老舗が続々と閉店「住みたい街・吉祥寺」の変貌 ハーモニカ横丁など人気スポットも点在する
「住みたい街」の代名詞となっている東京・吉祥寺(武蔵野市)。2020年の「住みたい街ランキング(関東版)」(SUUMO)では横浜、恵比寿に続いて3位となっている。そんな人気の街もコロナ禍の直撃を受け、多くの店舗が閉店に追い込まれた。数十年にわたって営業を続けてきた老舗も例外ではない。
多くの人々に愛された店が、長い歴史の幕を閉じている。主だった店を挙げると、「コーキーズハウス」(22年間営業のアメリカンダイナー=4月閉店)、「芙葉亭」(33年間営業のフレンチ=5月閉店)、 「OLD CROW」(31年間営業のイタリアン=5月閉店)、「葡萄屋」(37年間営業の黒毛和牛のステーキ・しゃぶしゃぶなど=7月閉店)、「スパ吉」(17年間営業のパスタ専門店=8月閉店)、「金の猿」(23年間営業の和食ダイニング=12月閉店予定)。
思わずため息が出てしまう。「コロナ禍さえなかったら……」というのが関係者の共通した思いだろう。ある店にはこんな挨拶が掲示されていた。「ご愛顧ありがとうございました。 新型コロナウイルス感染拡大に伴い、このようなご挨拶となってしまい、誠に残念ではありますが……」。
食べログの掲載店舗数も減少
吉祥寺にはさまざまな飲食店が軒を連ねている。大手グルメサイト「食べログ」で「吉祥寺 すべてのお店」で検索すると、総数は「1416件」となっていた(11月25日時点)。
口コミ投稿者がカウントした過去の吉祥寺の掲載店舗数を見ると、2020年1月1日時点では1680件となっている。

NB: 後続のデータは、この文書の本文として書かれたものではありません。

-- ==== Sys2Proof/Machine/System.lean ====
section
/-! DEFINITION. AdjustBase and Halt (44_system). -/

namespace Sys2Proof.Machine

/-- AdjustBase (R180): the operand is read with the old `rb`; the new `rb` is checked before the new
`ip` (60_exceptions R205). -/
def execArb (m1 : Mode) (s : State) : Host.Outcome State Fault Refusal :=
  conclude s do
    let a ← resolveIn s 1 m1
    let rb' ← rep s.cfg (s.rb + a)
    let ip' ← rep s.cfg (s.ip + 2)
    pure ((s.setBase rb').retire .arb ip')

/-- Halt (R181): it reads no parameter and computes no new `ip`. -/
def execHlt (s : State) : Host.Outcome State Fault Refusal :=
  conclude s (.ok s.halt)

end Sys2Proof.Machine
end

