-- ==== Sys2Proof/Machine/RunState.lean ====
section
/-! DEFINITION. The outcome state of an instance between steps, and the end of a run (70_reset R261,
R262). -/

namespace Sys2Proof.Machine

/-- The four outcome states (R261). -/
inductive RunState where
  | halted
  | faulted
  | waiting
  | runnable
  deriving DecidableEq, Repr

/-- The instruction at `ip` is an Input whose phases 1 and 2 do not fault, and the queue is empty
(R261). -/
def waitsForInput (s : State) : Bool :=
  match s.inq, fetchDecode s with
  | [], .ok (.inp m1) => (resolveOut s 1 m1).isOk
  | _, _ => false

/-- The outcome state of the instance whose turn it is (R261). -/
def runState (s : State) : RunState :=
  if s.fault.isSome then .faulted
  else if s.halted then .halted
  else if waitsForInput s then .waiting
  else .runnable

/-! ### Runs

A run is that of one instance or of a set of instances, named by the list of their identities (R262, log
entry 16); instances of the group outside the list have no part in it. -/

/-- The outcome state of the instance of identity `id`; `none` where there is none. -/
def State.outcomeOf (s : State) (id : InstanceId) : Option RunState := (s.focus id).map runState

/-- The outcome ends a member's part in a run: halted, faulted or waiting (R262). -/
def isEndOutcome : Option RunState → Bool
  | some .halted => true
  | some .faulted => true
  | some .waiting => true
  | some .runnable => false
  | none => false

/-- The run of the instances `ids` has ended: every one is halted, faulted or waiting (R262). -/
def runEnded (s : State) (ids : List InstanceId) : Bool := ids.all fun id => isEndOutcome (s.outcomeOf id)

/-- The run has succeeded: every instance is halted (R262). -/
def runSucceeded (s : State) (ids : List InstanceId) : Bool :=
  ids.all fun id => s.outcomeOf id == some .halted

/-- The run has failed: an instance is faulted (R262). -/
def runFailed (s : State) (ids : List InstanceId) : Bool :=
  ids.any fun id => s.outcomeOf id == some .faulted

/-- The run is stuck: it has ended, and an instance waits for input; since no instance of the run will
execute an Output again, nothing in it will feed that one (R262). -/
def runStuck (s : State) (ids : List InstanceId) : Bool :=
  runEnded s ids && ids.any fun id => s.outcomeOf id == some .waiting

/-- The observable results: each instance's output log, and its memory through `export` (R262). -/
def runResults (s : State) (ids : List InstanceId) : List (Option (List Int × Memory)) :=
  ids.map fun id => (s.instanceAt id).map fun m => (m.outlog, m.snapshot.mem)

/-- The state after the steps of a schedule: the host makes no calls but `step` (R262, 60_exceptions
R228). -/
def stepAll (s : State) (schedule : List InstanceId) : State :=
  actAll s (schedule.map fun id => .call id .step)

/-! ### Sets of instances joined by pipes -/

/-- The identities of the group. -/
def State.identities (s : State) : List InstanceId := s.self :: s.peers.map Prod.fst

/-- The pipe of one of the two instances names the other. -/
def State.piped (s : State) (a b : InstanceId) : Bool :=
  (s.instanceAt a).any (fun m => m.pipe == some b) || (s.instanceAt b).any (fun m => m.pipe == some a)

/-- The identities in `ids`, and those that a pipe joins to one of them, `n` times over. -/
def State.joinTimes (s : State) : Nat → List InstanceId → List InstanceId
  | 0, ids => ids
  | n + 1, ids =>
    s.joinTimes n (s.identities.filter fun b => ids.contains b || ids.any fun a => s.piped a b)

/-- The set of instances that pipes join to instance `a`, itself among them (R262). -/
def State.joinedWith (s : State) (a : InstanceId) : List InstanceId :=
  s.joinTimes s.identities.length [a]

end Sys2Proof.Machine
end

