/-- 70_reset R261: an instance is waiting exactly when its next step returns SUSPENDED, halted exactly
when it returns HALTED, and faulted exactly when a fault is recorded. -/
def Obligations.WaitingExactlyWhenStepSuspends : Prop :=
  ∀ s t : State, step s = .next t →
    (runState s = .waiting ↔ stepStatus s t = .suspended) ∧
    (runState s = .halted ↔ stepStatus s t = .halted) ∧
    (runState s = .faulted ↔ s.fault ≠ none) ∧
    (runState s = .runnable ↔ Running s ∧ stepStatus s t ≠ .suspended)

/-- 70_reset R261, R262, as the model reads them: what ending, success, failure and being stuck mean for the
run of any list of instances; every ended run is one of the three, success excluding the others; and an
ended run stays as it ended under every schedule of steps of its instances, which change at most the
`lastop` of a waiting one: the outcomes and the observable results are the same. R262 speaks of one
instance or a set joined by pipes, and of a waiting instance that nothing will feed. That a run ranges
over any list of identities, is stuck exactly if it has ended with one waiting, and has failed as soon
as one is faulted is the model's reading (DEDUCED, log entry 16). -/
def Obligations.EndedRunStaysEnded : Prop :=
  (∀ (s : State) (ids : List InstanceId),
    (runEnded s ids = true ↔ ∀ id ∈ ids, s.outcomeOf id = some .halted ∨ s.outcomeOf id = some .faulted ∨
      s.outcomeOf id = some .waiting) ∧
    (runSucceeded s ids = true ↔ ∀ id ∈ ids, s.outcomeOf id = some .halted) ∧
    (runFailed s ids = true ↔ ∃ id ∈ ids, s.outcomeOf id = some .faulted) ∧
    (runStuck s ids = true ↔ runEnded s ids = true ∧ ∃ id ∈ ids, s.outcomeOf id = some .waiting) ∧
    (runEnded s ids = true →
      runSucceeded s ids = true ∨ runFailed s ids = true ∨ runStuck s ids = true) ∧
    (runSucceeded s ids = true →
      runEnded s ids = true ∧ runFailed s ids = false ∧ runStuck s ids = false)) ∧
  (∀ (s t : State) (ids schedule : List InstanceId), runEnded s ids = true →
    (∀ id ∈ schedule, id ∈ ids) → t = stepAll s schedule →
    (∀ id ∈ ids, t.outcomeOf id = s.outcomeOf id) ∧ runResults t ids = runResults s ids ∧
    ∀ (id : InstanceId) (m : Instance), s.instanceAt id = some m →
      ∃ m', t.instanceAt id = some m' ∧ (m' = m ∨ (id ∈ ids ∧ m' = { m with lastop := .suspended })))

/-- 70_reset R255: the parser accepts exactly the texts of the grammar, with the integers they write, and
the loader refuses in addition exactly the values that are not representable. -/
def Obligations.ParserMeetsGrammar : Prop :=
  (∀ (text : List Char) (program : List Int),
    parseProgram text = some program ↔ IsProgramText text program) ∧
  (∀ (c : Config) (text : List Char) (program : List Int),
    loadProgram c text = some program ↔
      IsProgramText text program ∧ ∀ v ∈ program, fits c v = true)
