-- ==== Sys2Proof/Laws/Runs.lean ====
section
/-! SUPPORT. Runs: what the outcome state of an instance reads, and what one step of an instance whose
part in a run has ended does. -/

namespace Sys2Proof.Machine

/-- The outcome state reads memory, `ip`, `rb`, the queue, `halted`, the fault register and the parameters
(70_reset R261): not `lastop`, the log, the pipe or other instances. -/
theorem runState_congr {s u : State} (hm : u.mem = s.mem) (hc : u.cfg = s.cfg) (hi : u.ip = s.ip)
    (hr : u.rb = s.rb) (hq : u.inq = s.inq) (hh : u.halted = s.halted) (hf : u.fault = s.fault) :
    runState u = runState s := by
  unfold runState waitsForInput
  rw [hf, hh, hq, fetchDecode_congr hm hc hi]
  simp only [resolveOut_congr hm hc hi hr]

@[simp] theorem runState_suspend (s : State) : runState s.suspend = runState s :=
  runState_congr rfl rfl rfl rfl rfl rfl rfl

/-- When an instance waits (R261). -/
theorem waitsForInput_iff (s : State) :
    waitsForInput s = true ↔
      s.inq = [] ∧ ∃ m1 d, fetchDecode s = .ok (.inp m1) ∧ resolveOut s 1 m1 = .ok d := by
  unfold waitsForInput
  split
  · next m1 hq hd => cases hr : resolveOut s 1 m1 <;> simp_all [Except.isOk, Except.toBool]
  · next hn =>
    simp only [Bool.false_eq_true, false_iff, not_and, not_exists]
    intro hq m1 d hd _
    exact hn m1 hq hd

/-- A step of an instance that is not runnable changes nothing, or suspends (R261, R262). -/
theorem step_of_not_runnable {s : State} (h : runState s ≠ .runnable) :
    step s = .next s ∨ step s = .next s.suspend := by
  unfold runState at h
  cases hf : s.fault with
  | some r => left; simp [step, hf]
  | none =>
    cases hh : s.halted with
    | true => left; simp [step, hf, hh]
    | false =>
      right
      simp only [hf, hh, Option.isSome_none, Bool.false_eq_true, if_false, ne_eq, ite_eq_right_iff,
        reduceCtorEq, imp_false, not_not] at h
      obtain ⟨hq, m1, d, hd, hr⟩ := (waitsForInput_iff s).1 h
      rw [step_running hf hh, hd]
      simp [exec, execInp, hr, hq, conclude]

end Sys2Proof.Machine
end

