theorem runState_of_faulted {s : State} (hf : s.fault ≠ none) : runState s = .faulted := by
  rw [runState, if_pos (Option.isSome_iff_ne_none.2 hf)]

theorem runState_of_halted {s : State} (hf : s.fault = none) (hh : s.halted = true) :
    runState s = .halted := by simp [runState, hf, hh]

theorem runState_running {s : State} (hs : Running s) :
    runState s = if waitsForInput s = true then .waiting else .runnable := by
  simp [runState, hs.1, hs.2]

/-- A running instance waits exactly if its step suspends: the only effect that suspends is that of an
Input with an empty queue whose output address resolves (41_io R122). -/
theorem waitsForInput_iff_suspended {s t : State} (hs : Running s) (h : step s = .next t) :
    waitsForInput s = true ↔ stepStatus s t = .suspended := by
  obtain ⟨hf, hh⟩ := hs
  rw [waitsForInput_iff]
  constructor
  · rintro ⟨hq, m1, d, hd, hout⟩
    have hx := Effect.suspends hout hq
    obtain rfl : s.suspend = t := by simpa [hx.step_eq ⟨hf, hh⟩ hd] using h
    simpa [Instr.kind, hq] using hx.stepStatus_eq hf hh
  · intro hstatus
    rcases step_effect h with ⟨hfault, -⟩ | ⟨-, hhalted, -⟩ | ⟨-, -, e, rfl⟩ | ⟨-, -, i, hd, hx⟩
    · exact absurd hf hfault
    · simp [hh] at hhalted
    · simp [stepStatus_takeFault hf hh] at hstatus
    · rw [hx.stepStatus_eq hf hh] at hstatus
      cases hx with
      | suspends hout hq => exact ⟨hq, _, _, hd, hout⟩
      | inp hout hq hip => simp [hq] at hstatus
      | _ => simp [Instr.kind] at hstatus

/-- The status of a running instance's step is not that of a halted one. -/
theorem stepStatus_ne_halted {s : State} (hs : Running s) (t : State) : stepStatus s t ≠ .halted := by
  obtain ⟨hf, hh⟩ := hs
  simp only [stepStatus, hf, hh, Bool.false_eq_true, if_false]
  split
  · simp
  · split <;> simp

/-- Settles O56: a faulted and a halted instance by themselves, a running one by whether it waits. -/
theorem waitingExactlyWhenStepSuspends : Obligations.WaitingExactlyWhenStepSuspends := by
  intro s t hstep
  by_cases hf : s.fault = none
  · cases hh : s.halted with
    | true => simp [runState_of_halted hf hh, stepStatus_of_halted hf hh, Running, hf, hh]
    | false =>
      have hs : Running s := ⟨hf, hh⟩
      have hne := stepStatus_ne_halted hs t
      have hwaits := waitsForInput_iff_suspended hs hstep
      rw [runState_running hs]
      split_ifs with hwait
      · simp [hwaits.1 hwait, hf]
      · simpa [mt hwaits.2 hwait, hne, hf] using hs
  · obtain ⟨r, hr⟩ := stepStatus_of_faulted hf t
    simp [runState_of_faulted hf, hr, Running, hf]

end Sys2Proof.Machine

/-! ### What the end of a run means -/

namespace Sys2Proof.Machine

theorem isEndOutcome_iff (o : Option RunState) :
    isEndOutcome o = true ↔ o = some .halted ∨ o = some .faulted ∨ o = some .waiting := by
  cases o with
  | none => simp [isEndOutcome]
  | some r => cases r <;> simp [isEndOutcome]

section Ends
variable (s : State) (ids : List InstanceId)

theorem runEnded_iff : runEnded s ids = true ↔ ∀ id ∈ ids, isEndOutcome (s.outcomeOf id) = true := by
  rw [runEnded, List.all_eq_true]

theorem runSucceeded_iff :
    runSucceeded s ids = true ↔ ∀ id ∈ ids, s.outcomeOf id = some .halted := by
  simp only [runSucceeded, List.all_eq_true, beq_iff_eq]

theorem runFailed_iff : runFailed s ids = true ↔ ∃ id ∈ ids, s.outcomeOf id = some .faulted := by
  simp only [runFailed, List.any_eq_true, beq_iff_eq]

theorem runStuck_iff :
    runStuck s ids = true ↔
      runEnded s ids = true ∧ ∃ id ∈ ids, s.outcomeOf id = some .waiting := by
  simp only [runStuck, Bool.and_eq_true, List.any_eq_true, beq_iff_eq]

/-- An ended run in which no instance is faulted and none waits has all instances halted. -/
theorem runEnded_cases (h : runEnded s ids = true) :
    runSucceeded s ids = true ∨ runFailed s ids = true ∨ runStuck s ids = true := by
  by_contra hnone
  simp only [not_or, runSucceeded_iff, runFailed_iff, runStuck_iff, h, true_and] at hnone
  obtain ⟨hsucceeded, hfailed, hstuck⟩ := hnone
  refine hsucceeded fun id hid => ?_
  rcases (isEndOutcome_iff _).1 ((runEnded_iff s ids).1 h id hid) with hhalted | hfaulted | hwaiting
  · exact hhalted
  · exact absurd ⟨id, hid, hfaulted⟩ hfailed
  · exact absurd ⟨id, hid, hwaiting⟩ hstuck

/-- A run that succeeded has ended, and not in another way. -/
theorem runSucceeded_excludes (h : runSucceeded s ids = true) :
    runEnded s ids = true ∧ runFailed s ids = false ∧ runStuck s ids = false := by
  rw [runSucceeded_iff] at h
  refine ⟨(runEnded_iff s ids).2 fun id hid => (isEndOutcome_iff _).2 (.inl (h id hid)), ?_, ?_⟩
  · rw [← Bool.not_eq_true, runFailed_iff]
    rintro ⟨id, hid, hfaulted⟩
    simp [h id hid] at hfaulted
  · rw [← Bool.not_eq_true, runStuck_iff]
    rintro ⟨-, id, hid, hwaiting⟩
    simp [h id hid] at hwaiting

end Ends

end Sys2Proof.Machine

/-! ### An ended run stays as it ended -/

namespace Sys2Proof.Machine

/-- The record after a suspension (41_io R122). -/
def Instance.suspended (m : Instance) : Instance := { m with lastop := .suspended }

/-- The outcome state of a record under the parameters `c`: that of a group in which it is alone. -/
def Instance.outcome (c : Config) (m : Instance) : RunState :=
  runState { m with self := 0, peers := [], cfg := c }

@[simp] theorem Instance.outcome_suspended (c : Config) (m : Instance) :
    m.suspended.outcome c = m.outcome c :=
  runState_suspend { m with self := 0, peers := [], cfg := c }

/-- The outcome state of an instance is that of its record, whoever's turn it is (R261). -/
theorem State.outcomeOf_eq (s : State) (id : InstanceId) :
    s.outcomeOf id = (s.instanceAt id).map (Instance.outcome s.cfg) := by
  cases hm : s.instanceAt id with
  | none => rw [State.outcomeOf, (s.focus_eq_none_iff id).2 hm]; rfl
  | some m =>
    obtain ⟨u, hu, rfl, -, hcfg, -⟩ := State.exists_focus hm
    rw [State.outcomeOf, hu, Option.map_some, Option.map_some, ← hcfg]
    exact congrArg some (runState_congr rfl rfl rfl rfl rfl rfl rfl)

/-- From `s` to `t` the instances `ids` do no more than suspend, and no other changes. -/
structure OnlySuspends (ids : List InstanceId) (s t : State) : Prop where
  cfg_eq : t.cfg = s.cfg
  instanceAt_eq : ∀ id, t.instanceAt id = s.instanceAt id ∨
    (id ∈ ids ∧ t.instanceAt id = (s.instanceAt id).map Instance.suspended)

section OnlySuspends
variable {ids : List InstanceId} {s t u : State}

theorem OnlySuspends.refl (ids : List InstanceId) (s : State) : OnlySuspends ids s s :=
  ⟨rfl, fun _ => .inl rfl⟩

theorem OnlySuspends.trans (hst : OnlySuspends ids s t) (htu : OnlySuspends ids t u) :
    OnlySuspends ids s u := by
  refine ⟨htu.cfg_eq.trans hst.cfg_eq, fun id => ?_⟩
  rcases hst.instanceAt_eq id with hs | ⟨hid, hs⟩
  · rw [← hs]
    exact htu.instanceAt_eq id
  · refine .inr ⟨hid, ?_⟩
    rcases htu.instanceAt_eq id with ht | ⟨-, ht⟩
    · rw [ht, hs]
    · rw [ht, hs, Option.map_map]
      rfl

それが9月1日時点では1367件へと、なんと313件も減っているのだ。
この激減ぶりはメディアでも報じられ、話題になったものだ。(ちなみに武蔵野市に確認したところ、市内の飲食店の総数は平成28年の経済センサスをベースに約1200軒と認識しているという)。
一方で11月に入り、食べログ掲載店舗数は1400件台まで回復しつつある。最近の新規オープン店舗をカウントすると、10月以降だけでも約20件の店がオープンしている。コロナ禍が最悪の状況を迎える中で、再び閉店する店が増えてしまう恐れはあるが、この街のリカバリー力というか、新陳代謝パワーはすごいものがある。